We've identified a potential problem in the current version of xinetd (2.3.12)
that may be a defect of the code itself, or a possible new form of DOS attack.
We see the following on our console:
Jan 1 17:14:31 puna xinetd[16732]: [ID 385394 daemon.error] Deactivating service ftp due to excessive incoming connections. Restarting in 15 seconds.
Jan 1 17:14:46 puna xinetd[16732]: [ID 385394 daemon.error] Activating service ftp
Jan 1 17:15:41 puna xinetd[16732]: [ID 254256 daemon.error] service pop3, accept: Too many open files (errno = 24)
Jan 1 17:15:45 last message repeated 52347 times
If you look at the times... you can see that a user hitting our FTP caused
it to deactivate at 17:14:31 and then it came back up (as it should) 15
seconds later. I did a netstat and confirmed that indeed, a user from France
had been bombarding our FTP ports - so that's correct.

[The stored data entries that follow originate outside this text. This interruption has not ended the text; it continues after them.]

-- ==== Sys2Proof/Laws/Resets.lean ====
section
/-!
SUPPORT. RESET of one doorway (R52, R184).
-/

set_option linter.unusedVariables false
set_option linter.unusedSimpArgs false

namespace Sys2Proof.Machine

theorem one_mask (d : DoorIx) (s : State) (h : Hdr) (i : SessIx) (mask : Nat) (hm : mask = 2 ^ d.val) (ht : h.takeover = false)
    (hc : s.fcp.commander[d] = some i) (hf : s.cfg.isFitted d = true) :
    (∀ r, refuseReset (s.doorEnv d) s.doors[d] = some r → s.doorCommand h i mask 5 = s.answers (Answer.refused r)) ∧
    (refuseReset (s.doorEnv d) s.doors[d] = none → s.doorCommand h i mask 5
      = ((s.doorReset d).testAfterReset (fun d => s.doors[d]) [d]).answers (Answer.done (BitVec.ofNat 8 (2 ^ d.val) :: List.replicate 11 0))) := by
  subst hm
  have hw : ∀ x, s.reasons (2 ^ d.val) (fun _ => none) refuseReset x = if x = d then refuseReset (s.doorEnv d) s.doors[d] else none := reasons_one s d _
  refine ⟨fun r hr => ?_, fun hr => ?_⟩
  · unfold State.doorCommand
    rw [if_neg (by decide), if_neg (by decide), own_plain ht hc hf]
    dsimp only
    rw [if_neg (by decide), if_neg (by decide), acting_none (r := r) (by rw [hw, if_pos rfl, hr]), if_pos (show ([] : List DoorIx).isEmpty = true from rfl)]
    rw [lowest_one d _ r (fun x => by rw [hw, hr])]
  · unfold State.doorCommand
    rw [if_neg (by decide), if_neg (by decide), own_plain ht hc hf]
    dsimp only
    rw [if_neg (by decide), if_neg (by decide), acting_one (by rw [hw, if_pos rfl, hr]), if_neg (by simp), acted_one d _ (fun x => by rw [hw, hr]; simp)]
    rfl

end Sys2Proof.Machine
end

However, approximatly one minute later you can see that XINETD says that
pop3 accept: has too many open files (errno = 24). Looking at our netstat
we do NOT see any flood of popper hits associated with this.
When we get the ACCEPT error XINETD enters a infinite loop where it pounds
syslogd with that error message (note, it repeated 52,347 times). BTW, we're
running Solaris 8 (5.8). Both syslogd and xinetd start running up huge
CPU loads. Killing xinetd solves the problem and restarting it once load
drops makes things ok.
We noted this happening about 2 months ago - and at that time it appeared
to happen about every 25 days or so. But this week we got it several times,
including times where the server was at a lull (like JAN 1) - ALL of
them were accompanied by someone hitting the FTP port and causing
deactivation/reactivation.
In looking at the xinetd source code - the file 'connection.c' has the
following chunk (starting at line 50):
if( SC_WAITS( scp ) ) {
cp->co_descriptor = SVC_FD( sp );
} else {
cp->co_descriptor = accept( SVC_FD( sp ), &(cp->co_remote_address.sa),
&sin_len ) ;
M_SET( cp->co_flags, COF_NEW_DESCRIPTOR ) ;
}
if ( cp->co_descriptor == -1 )
{
msg( LOG_ERR, func, "service %s, accept: %m", SVC_ID( sp ) ) ;
return( FAILED ) ;
}
Note the 'accept:' in the 'msg' - this is the only place we could find in
the source where that string appears - so we're 99.999% certain this is
the line issuing the error.
Error number 24 is EMFILE (The per-process descriptor table is full) thus
indicating that no more descriptors were available when the 'accept' call
was invoked.
If you happen to follow how this routine is called - it is called through
a series of routines which start in the infinite loop in the main. However,
what happens in this case is the return(FAILED) causes the loop to try again,
in a dead heat for the most part.
We have placed a TEMPORARY fix - to avoid load going high while we're not
monitoring - by chainging the if detecting the error to this:
if ( cp->co_descriptor == -1 )
{
if (errno == 24) {
msg( LOG_ERR, func, "XINETD STOPPED DUE TO NO MORE DESCRIPTORS");
exit(1);
}
msg( LOG_ERR, func, "service %s, accept: %m", SVC_ID( sp ) ) ;
return( FAILED ) ;
}
You can see here that we are looking specifically for error number 24, and
if we see it we issue a message to the log and EXIT - hopefully that SHOULD
stop xinetd and the race condition. Since I put this minor change in last
night we havn't had the occurance yet - so I have yet to prove that it
works (if it does work, I'm intending on placing a SLEEP(10) at the start
of the xinetd main and having that error message also invoke another version
of xinetd before exiting - that should keep it up an running).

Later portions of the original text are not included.